Bill Acker, executive director of the New York Battery and Energy Storage Technology Consortium (NY-BEST), said in a Thursday interview that GE's decision appears to be centered on market issues, rather than technology issues.
"My take on this is that GE is looking at the markets, and looking at how they’re positioned within the market, and is adjusting so that they’re not building inventory too much in front of the market growth," Acker said. "I don't view this as any sort of negative, or any readjustment of the future expectations of this market -- and I think that's consistent with what we’ve heard from GE."
GE also picked go-to-market partners for its Durathon batteries back in 2012 that haven't panned out. Its plan to use Xtreme Power's battery management software in projects faltered after that startup went bankrupt and saw its technology assets purchased by German startup Younicos. And while GE said it would be working with Arista Power on grid integration control systems, that Rochester, New York-based company has been struggling financially over the past several years, and the companies haven't announced any projects together.

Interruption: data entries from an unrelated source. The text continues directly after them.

theorem State.streamFor_of_changedIn (hregs : RegFile.ChangedIn K s.regs t.regs) (hrest : t.epochs = s.epochs ∧ t.graph = s.graph ∧
    t.streams = s.streams ∧ t.pipes = s.pipes) (hK : ∀ k, Keys 0x110000 0x111000 k → ¬K k) (hepoch : ¬K (R.DEV_EPOCH_IN.key [])) :
    t.streamFor g die = s.streamFor g die := by
  obtain ⟨hepochs, hgraph, hstreams, hpipes⟩ := hrest
  have hin : ∀ n, t.streamEpoch n = s.streamEpoch n := fun n => by
    simp only [State.streamEpoch, State.streamSt, State.pipeEpoch, State.pipeSt, hstreams, hgraph, hpipes, State.rd_of_changedIn hregs hepoch]
  unfold State.streamFor
  simp only [hgraph, hin, State.sourcesOf_of_changedIn hregs hepochs hK]

theorem State.bufferFull_same : s.bufferFull s.sfeFull = s := by
  unfold State.bufferFull
  rw [if_neg (by simp)]

theorem State.bufferFull_frame : s.bufferFull full = { s with regs := (s.bufferFull full).regs, sfeFull := full } := by
  unfold State.bufferFull
  split <;> rfl

theorem State.bufferFull_changedIn : RegFile.ChangedIn (fun k => k = R.HBMC_RTMISS.key []) s.regs (s.bufferFull full).regs := by
  unfold State.bufferFull
  split
  · exact RegFile.ChangedIn.refl.put (d := Fl.HBMC_RTMISS_count) rfl
  · exact .refl

/-- The state in which SFE looks at a packet. -/
def State.arrived (s : State) (g : Nat) (pkt : Bytes) (full : Bool) : State := (s.bufferFull full).takePacket g pkt

theorem State.arrived_same : s.arrived g pkt s.sfeFull = s.takePacket g pkt := by rw [State.arrived, State.bufferFull_same]

theorem State.arrived_streams : (s.arrived g pkt full).streams = s.streams := by
  rw [State.arrived, State.bufferFull_frame]
  rfl

theorem State.arrived_graph : (s.arrived g pkt full).graph = s.graph := by
  rw [State.arrived, State.bufferFull_frame]
  rfl

theorem State.streamSt_arrived : (s.arrived g pkt full).streamSt n = s.streamSt n := by
  rw [State.streamSt, State.streamSt, State.arrived_streams]

theorem State.streamFor_arrived : (s.arrived g pkt full).streamFor n die = s.streamFor n die := by
  have hframe := s.bufferFull_frame (full := full)
  have hregs : RegFile.ChangedIn (fun k => k = R.HBMC_RTMISS.key []) s.regs (s.arrived g pkt full).regs := State.bufferFull_changedIn
  refine State.streamFor_of_changedIn hregs ⟨?_, State.arrived_graph, State.arrived_streams, ?_⟩ (fun k hk he => ?_) (by decide)
  · rw [State.arrived, hframe]
    rfl
  · rw [State.arrived, hframe]
    rfl
  · rw [he] at hk
    exact absurd hk.2 (by decide)

/-! What a packet that belongs to the open frame does. -/

/-- The data of a packet. -/
def packetData (pkt : Bytes) : Bytes := (pkt.drop 16).take (parseHdr pkt).length

/-- Its payload CRC fails. -/
def crcFails (pkt : Bytes) : Bool := crc32c (packetData pkt) ≠ (parseHdr pkt).pcrc

/-- A packet whose payload CRC fails flags its frame (R165). -/
def State.crcChecked (s : State) (n : Nat) (pkt : Bytes) : State :=
  if crcFails pkt then (s.flagOpen n fswPayloadCrc).inc Fl.SFE_S_ERRCNT_crc_err [n] else s

/-- What a packet of each type does to the frame that it belongs to. -/
def State.tookPacket (s : State) (r : StreamRec) (pkt : Bytes) : State :=
  let h := parseHdr pkt
  let t := s.crcChecked r.id pkt
  let drop : Bool := crcFails pkt && t.effS r.id Fl.SFE_S_CTRL_crc_pad = 1
  match h.typ with
  | 2 => t.closeSrc r.id h.stream
  | 3 => if drop then t else t.addToDie r.id h.stream 0 h.exposure h.line h.column (unpackAll r.container (packetData pkt))
  | 4 => if drop then t else t.addToDie r.id h.stream 1 h.exposure h.line h.column (unpackAll r.container (packetData pkt))
  | 5 => t.addEmbed r.id (packetData pkt)
  | _ => t

/-- A packet that its stream takes passes the checks of R164 and reaches the frame that it belongs to. -/
theorem State.packetRow_belongs (h : s.PacketFor g typ pkt r) (htypes : types typ = true) (hlo : 1 ≤ typ) (hhi : typ ≤ 5)
    (hacc : (s.arrived g pkt full).acceptPacket r.id (parseHdr pkt).stream (parseHdr pkt).counter (typ = 1) false = (t, .belongs)) :
    s.packetRow g types pkt full = t.tookPacket r pkt := by
  have htyp : (parseHdr pkt).typ = typ := h.typed
  have hwhole : ((decide (typ = 3) || decide (typ = 4)) &&
      !State.wholeGroups r.container (parseHdr pkt).length (parseHdr pkt).column) = false := by
    rcases Decidable.em (typ = 3 ∨ typ = 4) with h34 | h34
    · rw [h.groups h34, Bool.not_true, Bool.and_false]
    · rw [← Bool.decide_or, decide_eq_false h34, Bool.false_and]
  have hlen : ((pkt.drop 16).take (parseHdr pkt).length).length = (parseHdr pkt).length := h.data
  rw [State.packetRow, if_pos (by simp [h.group, h.up, htyp, htypes])]
  change (s.arrived g pkt full).slkPacket g pkt = _
  have hstream : (s.arrived g pkt full).streamFor g (parseHdr pkt).stream = some r := State.streamFor_arrived.trans h.stream
  generalize s.arrived g pkt full = u at hacc hstream ⊢
  unfold State.slkPacket
  extract_lets h' data lineLike crcBad
  have hacc' : u.acceptPacket r.id h'.stream h'.counter (decide (h'.typ = 1)) false = (t, .belongs) := by
    rw [show h'.typ = typ from htyp]
    exact hacc
  rw [if_neg (by simp [Nat.not_lt.mpr h.whole, h', h.crc]), show u.streamFor g h'.stream = some r from hstream]
  dsimp only
  rw [if_neg ?_, hacc']
  · rfl
  · rw [show lineLike = (decide (typ = 3) || decide (typ = 4)) by simp [lineLike, h', htyp], hwhole]
    simp only [h', data, htyp, hlen, Bool.or_false, Bool.or_eq_true, decide_eq_true_iff]
    have := h.short
    omega

/-- A packet of an open source of the open frame belongs to it. -/
theorem State.acceptPacket_belongs (hopen : (s.streamSt n).opened = some f) (hsrc : s.srcState n die = some q)
    (hst : q.st = 1) (hcnt : q.cnt = counter) (hexcl : (die, counter) ∉ (s.streamSt n).excl) :
    s.acceptPacket n die counter fs false = (s, .belongs) := by
  unfold State.acceptPacket
  extract_lets st begin_
  rw [if_neg (by simpa [st] using hexcl), hopen]
  dsimp only
  rw [if_neg (by decide), hsrc]
  dsimp only
  rw [if_neg (by omega), if_neg (by omega), if_pos hcnt.symm, if_pos hst]

/-- The FE of the only source of a frame closes it (R169, R179). -/
theorem State.closeSrc_only (hopen : (s.streamSt n).opened = some f) (hsrcs : f.srcs = [q]) (hdie : q.die = die)
    (hr : s.graph.stream? n = some r) : ((s.closeSrc n die).streamSt n).opened = none ∧
      ((s.closeSrc n die).streamSt n).lastClosed = if f.free then none else some f.counter := by
  unfold State.closeSrc
  extract_lets t
  have ht : (t.streamSt n).opened = some _ := State.opened_modOpen_some hopen
  have hdone : (f.srcs.map fun q => if q.die = die && q.st ≠ 3 then { q with st := 2 } else q).all State.dieDone = true := by
    rw [hsrcs, List.map_singleton, List.all_cons, List.all_nil, Bool.and_true, hdie]
    by_cases h3 : q.st = 3 <;> simp [h3, State.dieDone]
  have hleft := State.closeFrame_left (why := []) ht hr
  rw [ht]
  dsimp only
  rw [if_pos hdone]
  exact hleft

/-- Embedded data gathers, and is cut beyond 64 KiB (R174). -/
theorem State.addEmbed_open (hopen : (s.streamSt n).opened = some f) : s.addEmbed n data = { s with streams := (s.addEmbed n data).streams } ∧
    ∃ f', ((s.addEmbed n data).streamSt n).opened = some f' ∧ f'.embed = (f.embed ++ data).take 0x10000 ∧
      (bit f'.fsw fswAuxCut = true ∨ f.embed.length + data.length ≤ 0x10000) := by
  unfold State.addEmbed
  rw [hopen]
  dsimp -zeta only
  extract_lets t
  have ht : (t.streamSt n).opened = some _ := State.opened_modOpen_some hopen
  split
  case isTrue hlong =>
    exact ⟨rfl, _, State.opened_modOpen_some ht, rfl, .inl (by rw [bit_setBit, decide_eq_true rfl, Bool.or_true])⟩
  case isFalse hshort => exact ⟨rfl, _, ht, rfl, .inr (Nat.not_lt.mp hshort)⟩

GTM Research forecasts robust market growth for battery-based energy storage for both grid-scale and behind-the-meter applications, with a particular focus on pairing batteries with solar power. Several states are pushing the market along, including California with its mandate to deploy 1.3 gigawatts of grid storage by 2022, as well as New York, where utilities like Consolidated Edison are building grid-scale battery incentives and procurements into their future plans.
Even so, "to fully open and really capitalize on that market, particularly here in the United States, there's still a lot of work to be done, in terms of getting the market rules right...[and] creating a situation where the values of these devices can be monetized," Acker noted. "We’re starting to see orders, particularly associated with the work in California. But it's important to bear in mind that those are all generally still in the future."